-- ==== Sys2Proof/Machine/Control.lean ====
section
/-!
DEFINITION. Branches, jumps, calls and returns (R312 to R319), thread control (R320 to R323) and the return from a trap
(R230, R400).
-/

namespace Sys2Proof.Machine

/-! ## Branches (R312 to R315) -/

/-- The address that is 4 × SExt(D) from the word in issue, which is the unit's first. -/
def State.target11 (s : State) {n : Nat} (o : BitVec n) : Word := s.unit.addr + 4 * simm o

/-- A branch on a condition over its operands. -/
def branchOp (n : Names) (o : BitVec 11) (cond : Thread → Bool) : State → Host.Outcome State Fault Refusal :=
  issueC { n := n } fun t s => .done s (if cond t then some (s.target11 o) else none)

/-- A branch on a comparison of two registers. -/
def branch2 (a b : BitVec 5) (o : BitVec 11) (cond : Word → Word → Bool) : State → Host.Outcome State Fault Refusal :=
  branchOp { gs := [a.toNat, b.toNat] } o fun t => cond (t.rg a.toNat) (t.rg b.toNat)

/-- R312, beq. -/
def execBeq (_p : Bool) (a b : BitVec 5) (o : BitVec 11) : State → Host.Outcome State Fault Refusal :=
  branch2 a b o fun x y => x == y

/-- R312, bne. -/
def execBne (_p : Bool) (a b : BitVec 5) (o : BitVec 11) : State → Host.Outcome State Fault Refusal :=
  branch2 a b o fun x y => x != y

/-- R312, blt. -/
def execBlt (_p : Bool) (a b : BitVec 5) (o : BitVec 11) : State → Host.Outcome State Fault Refusal :=
  branch2 a b o fun x y => x.slt y

/-- R312, bge. -/
def execBge (_p : Bool) (a b : BitVec 5) (o : BitVec 11) : State → Host.Outcome State Fault Refusal :=
  branch2 a b o fun x y => y.sle x

/-- R312, bltu. -/
def execBltu (_p : Bool) (a b : BitVec 5) (o : BitVec 11) : State → Host.Outcome State Fault Refusal :=
  branch2 a b o fun x y => x.ult y

/-- R312, bgeu. -/
def execBgeu (_p : Bool) (a b : BitVec 5) (o : BitVec 11) : State → Host.Outcome State Fault Refusal :=
  branch2 a b o fun x y => y.ule x

/-- R313, bdec: n holds the bound less one. -/
def execBdec (_p : Bool) (a : BitVec 5) (n : BitVec 8) (o : BitVec 11) : State → Host.Outcome State Fault Refusal :=
  issueC { n := { gs := [a.toNat], gd := [a.toNat] } } fun t s =>
    let x := t.rg a.toNat - 1
    .done (s.writeG s.unit.tk a.toNat x)
      (if x ≠ 0 ∧ x.toNat < n.toNat + 1 then some (s.target11 o) else none)

/-- BTAGF and BTAGE: branches when the word's full/empty bit equals `full`. A remote word is read by SPRD; the unit issues
again with the answer. -/
def State.btagOp (s : State) (t : Thread) (ea : Word) (o : BitVec 11) (full : Bool) : CRes :=
  let tk := s.unit.tk
  let go (b : Bool) : CRes := .done s (if b = full then some (s.target11 o) else none)
  if !isSp ea then .trap Cause.access ea
  else match s.target tk ea 8 8 false true with
    | .error c => .trap c ea
    | .ok (.mem _) => .trap Cause.access ea
    | .ok (.pool ck off) =>
      if s.isLocal ck then go (s.fullBit ck off)
      else match t.btag with
        | some (_, some b) => go b
        | some (_, none) => .wait s .long none
        | none =>
          let r := s.newTx s.unit.core
          let s1 := r.1.modThr tk fun t => { t with btag := some (r.2, none) }
          .wait (s1.later (.sprd (s.spMsg tk ck off 8 r.2))) .long none

/-- R314, btagf. -/
def execBtagf (_p : Bool) (a : BitVec 5) (o : BitVec 11) : State → Host.Outcome State Fault Refusal :=
  issueC { n := { gs := [a.toNat] } } fun t s => s.btagOp t (t.rg a.toNat) o true

/-- R314, btage. -/
def execBtage (_p : Bool) (a : BitVec 5) (o : BitVec 11) : State → Host.Outcome State Fault Refusal :=
  issueC { n := { gs := [a.toNat] } } fun t s => s.btagOp t (t.rg a.toNat) o false

/-- R315, bany. -/
def execBany (_p : Bool) (a : BitVec 3) (o : BitVec 11) : State → Host.Outcome State Fault Refusal :=
  branchOp {} o fun t => t.rm a.toNat != 0

/-- R315, bnone. -/
def execBnone (_p : Bool) (a : BitVec 3) (o : BitVec 11) : State → Host.Outcome State Fault Refusal :=
  branchOp {} o fun t => t.rm a.toNat == 0

/-- R315, ball. -/
def execBall (_p : Bool) (a : BitVec 3) (o : BitVec 11) : State → Host.Outcome State Fault Refusal :=
  branchOp {} o fun t => t.rm a.toNat == BitVec.allOnes 64

/-- R315, bnall. -/
def execBnall (_p : Bool) (a : BitVec 3) (o : BitVec 11) : State → Host.Outcome State Fault Refusal :=
  branchOp {} o fun t => t.rm a.toNat != BitVec.allOnes 64

/-! ## Jumps (R316) -/

/-- R316, jmp. -/
def execJmp (_p : Bool) (o : BitVec 24) : State → Host.Outcome State Fault Refusal :=
  issueC {} fun _ s => .done s (some (s.target11 o))

/-- R316, jr. -/
def execJr (_p : Bool) (a : BitVec 5) : State → Host.Outcome State Fault Refusal :=
  issueC { n := { gs := [a.toNat] } } fun t s =>
    let x := t.rg a.toNat
    if field x 0 2 ≠ 0 then .trap Cause.align x else .done s (some x)

/-! ## The return store (R226, R317, R318) -/

/-- A register of the spill area that is not a multiple of 8. -/
def Thread.retMisaligned (t : Thread) : Option Word :=
  [t.retbase, t.retlimit, t.retsp].find? fun x => field x 0 3 != 0

/-- An acquire of the thread is in progress (R352). -/
def Thread.acquiring (t : Thread) : Bool := t.pend.any Pending.acq

/-- Pushes a return address, spilling the oldest entry first when the store is full. -/
def State.pushReturn (s : State) (ra : Word) (target : Word) : CRes :=
  let tk := s.unit.tk
  match s.thr tk with
  | none => .wait s .ready none
  | some t =>
    match t.retStore with
    | x :: rest =>
      if t.retStore.length < 8 then
        .done (s.setThr tk { t with retStore := t.retStore ++ [ra] }) (some target)
      else match t.retMisaligned with
        | some y => .trap Cause.align y
        | none =>
          if t.retlimit.toNat < t.retsp.toNat + 8 then .trap Cause.stackLimit 0
          else if t.acquiring then .wait s .ready none
          else match s.store tk t.retsp 8 8 (x.setWidth 512) false with
            | .done s' _ =>
              .done (s'.modThr tk fun t => { t with retStore := rest ++ [ra], retsp := t.retsp + 8 }) (some target)
            | r => r
    | [] => .done (s.setThr tk { t with retStore := [ra] }) (some target)

/-- Eight bytes that the thread reads within its unit, with its own buffered stores laid over them. -/
def State.readNow (s : State) (tk : Nat) (ea : Word) : Except CRes (State × Word) :=
  match s.thr tk with
  | none => .error (.wait s .ready none)
  | some t =>
    match s.target tk ea 8 8 true true with
    | .error c => .error (.trap c ea)
    | .ok tgt =>
      match s.planAll tk t true false (some ea) [⟨tgt, 8, 0⟩] with
      | .error e => .error e
      | .ok (s', plans) =>
        if s.jobHolds tk tgt 8 false ∨ t.remoteHolds tgt ∨ t.atomicHolds plans then .error (.wait s' .ready none)
        else match plans with
          | [⟨.mem pa, _, _⟩] =>
            (match s'.loadLine t s.unit.core (pa / 64) (pa % 64) 8 with
            | some (x, bad) => if bad then .error (.trap Cause.poison (word (64 * (pa / 64)))) else .ok (s', word x)
            | none => match s'.cohRead s.unit.core (pa / 64) with
              | .ok (s2, d, bad) =>
                if bad then .error (.trap Cause.poison (word (64 * (pa / 64))))
                else .ok (s2, word (bytesAt (t.forward (pa / 64) d) (pa % 64) 8))
              | .error s2 => .error (.wait s2 .ready none))
          | [⟨.pool ck off, _, _⟩] =>
            (match s'.poolPoison ck off 8 with
            | some o => .error (.trap Cause.poison (deviceForm ck o))
            | none => .ok (s', word (s'.poolRead ck off 8)))
          | _ => .error (.wait s' .ready none)

/-- The unit that follows the call. -/
def State.returnAddress (s : State) : Word := s.unit.addr + word (4 * s.unit.words)

/-- R317, call. -/
def execCall (_p : Bool) (o : BitVec 24) : State → Host.Outcome State Fault Refusal :=
  issueC {} fun _ s => s.pushReturn s.returnAddress (s.target11 o)

/-- R317, callr. -/
def execCallr (_p : Bool) (a : BitVec 5) : State → Host.Outcome State Fault Refusal :=
  issueC { n := { gs := [a.toNat] } } fun t s =>
    let x := t.rg a.toNat
    if field x 0 2 ≠ 0 then .trap Cause.align x else s.pushReturn s.returnAddress x

/-- RET: the newest entry, or one refilled from the spill area. -/
def State.popReturn (s : State) : CRes :=
  let tk := s.unit.tk
  match s.thr tk with
  | none => .wait s .ready none
  | some t =>
    match t.retStore.getLast? with
    | some x => .done (s.setThr tk { t with retStore := t.retStore.dropLast }) (some x)
    | none =>
      match t.retMisaligned with
      | some y => .trap Cause.align y
      | none =>
        if t.retsp.toNat ≤ t.retbase.toNat then .trap Cause.retEmpty 0
        else if t.acquiring then .wait s .ready none
        else match s.readNow tk (t.retsp - 8) with
          | .error r => r
          | .ok (s', x) => .done (s'.modThr tk fun t => { t with retsp := t.retsp - 8 }) (some x)

/-- R318, ret. -/
def execRet (_p : Bool) : State → Host.Outcome State Fault Refusal :=
  issueC {} fun _ s => s.popReturn

/-! ## Thread control (R320 to R323) -/

/-- The thread issues no unit for `n` A-cycles after this one. -/
def State.rest (s : State) (n : Nat) : State :=
  s.modThr s.unit.tk fun t => { t with lastIssue := some ((s.clu (s.unit.core / 4)).cycle.toNat + n - 3) }

/-- R320, yield. -/
def execYield (_p : Bool) : State → Host.Outcome State Fault Refusal :=
  issueC {} fun _ s => .done (s.rest 16) none

/-- R321, hbeat. -/
def execHbeat (_p : Bool) : State → Host.Outcome State Fault Refusal :=
  issueC {} fun _ s =>
    let v := s.valsOf (ckOfTk s.unit.tk)
    .done (if v.hbarm then s.modThr s.unit.tk fun t => { t with hbeatwin := word v.hbwin } else s) none

/-- R320, cnop. -/
def execCnop (_p : Bool) : State → Host.Outcome State Fault Refusal :=
  issueC {} fun _ s => .done s none

/-- R322, trap. -/
def execTrap (i : BitVec 14) : State → Host.Outcome State Fault Refusal :=
  issueC {} fun _ _ => .trap Cause.software (zimm i)

/-- An entry of the liveness-mask table from its 32 bytes (R139); `none` where a reserved field is set. -/
def liveMask (b : Nat) : Option LiveMask :=
  let w (k : Nat) : Nat := bits b (32 * k) 32
  let rng (k : Nat) : Nat × Nat := (bits (w (3 + k)) 0 7, bits (w (3 + k)) 8 8)
  if bits (w 2) 8 24 ≠ 0 ∨ w 7 ≠ 0 ∨ ((List.range 4).any fun k => bits (w (3 + k)) 7 1 != 0 || bits (w (3 + k)) 16 16 != 0) then none
  else some { g := BitVec.ofNat 32 (w 0), v := BitVec.ofNat 32 (w 1), m := BitVec.ofNat 8 (w 2), ranges := (List.range 4).map rng }

/-- Reads 32 bytes of the table, 8 at a time. -/
def State.readEntry (s : State) (tk : Nat) (ea : Word) : Except CRes (State × Nat) :=
  foldE (fun i (acc : State × Nat) => match acc.1.readNow tk (ea + word (8 * i)) with
    | .ok r => .ok (r.1, acc.2 + r.2.toNat * 2 ^ (64 * i))
    | .error e => .error e) (List.range 4) (s, 0)

/-- A PPT reached with a pre-emption request (R139): the entry is read, and the thread is saved by its mask; a read that
would trap or ask for a page makes the save full. -/
def State.pptSave (s : State) (t : Thread) (idx : Nat) : CRes :=
  let tk := s.unit.tk
  let next := s.unit.addr + 4
  let full := CRes.done (s.saveThread tk) (some next)
  if !t.pend.isEmpty ∨ !t.quiet then .wait s (if t.pend.isEmpty then .ready else .long) none
  else if t.livecnt.toNat ≤ idx then full
  else match s.readEntry tk (t.livetab + word (32 * idx)) with
    | .ok (s', b) => match liveMask b with
      | some m => .done (s'.saveMasked tk m) (some next)
      | none => .done (s'.saveThread tk) (some next)
    | .error (.wait s' st p) => if st = .pageWait then full else .wait s' st p
    | .error _ => full

/-- R323, ppt. -/
def execPpt (i : BitVec 14) : State → Host.Outcome State Fault Refusal :=
  issueC {} fun _ s =>
    match s.thr s.unit.tk with
    | some t => if t.preempt.isSome then s.pptSave t i.toNat else .done s none
    | none => .done s none

/-! ## Trap return (R230, R400) -/

/-- TRAPVAL of ILLEGAL_OP for the unit's first word (R287). -/
def UnitCtx.opVal (u : UnitCtx) : Word := u.word0.setWidth 64

/-- R400, eret: the return of R230; with INH = 0 it raises ILLEGAL_OP. -/
def execEret : State → Host.Outcome State Fault Refusal :=
  issueC {} fun t s =>
    if !t.inh then .trap Cause.illegalOp s.unit.opVal
    else .done (s.modThr s.unit.tk Thread.trapReturn) (some t.trappc)

end Sys2Proof.Machine
end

-------

## Assigned task
When the line with "multiple of 8. -/" is reached in the data above, begin copying, and stop after the line with "over them. -/"; copy each line exactly, both ends included.

## Task response
/-- A register of the spill area that is not a multiple of 8. -/
def Thread.retMisaligned (t : Thread) : Option Word :=
  [t.retbase, t.retlimit, t.retsp].find? fun x => field x 0 3 != 0

/-- An acquire of the thread is in progress (R352). -/
def Thread.acquiring (t : Thread) : Bool := t.pend.any Pending.acq

/-- Pushes a return address, spilling the oldest entry first when the store is full. -/
def State.pushReturn (s : State) (ra : Word) (target : Word) : CRes :=
  let tk := s.unit.tk
  match s.thr tk with
  | none => .wait s .ready none
  | some t =>
    match t.retStore with
    | x :: rest =>
      if t.retStore.length < 8 then
        .done (s.setThr tk { t with retStore := t.retStore ++ [ra] }) (some target)
      else match t.retMisaligned with
        | some y => .trap Cause.align y
        | none =>
          if t.retlimit.toNat < t.retsp.toNat + 8 then .trap Cause.stackLimit 0
          else if t.acquiring then .wait s .ready none
          else match s.store tk t.retsp 8 8 (x.setWidth 512) false with
            | .done s' _ =>
              .done (s'.modThr tk fun t => { t with retStore := rest ++ [ra], retsp := t.retsp + 8 }) (some target)
            | r => r
    | [] => .done (s.setThr tk { t with retStore := [ra] }) (some target)

/-- Eight bytes that the thread reads within its unit, with its own buffered stores laid over them. -/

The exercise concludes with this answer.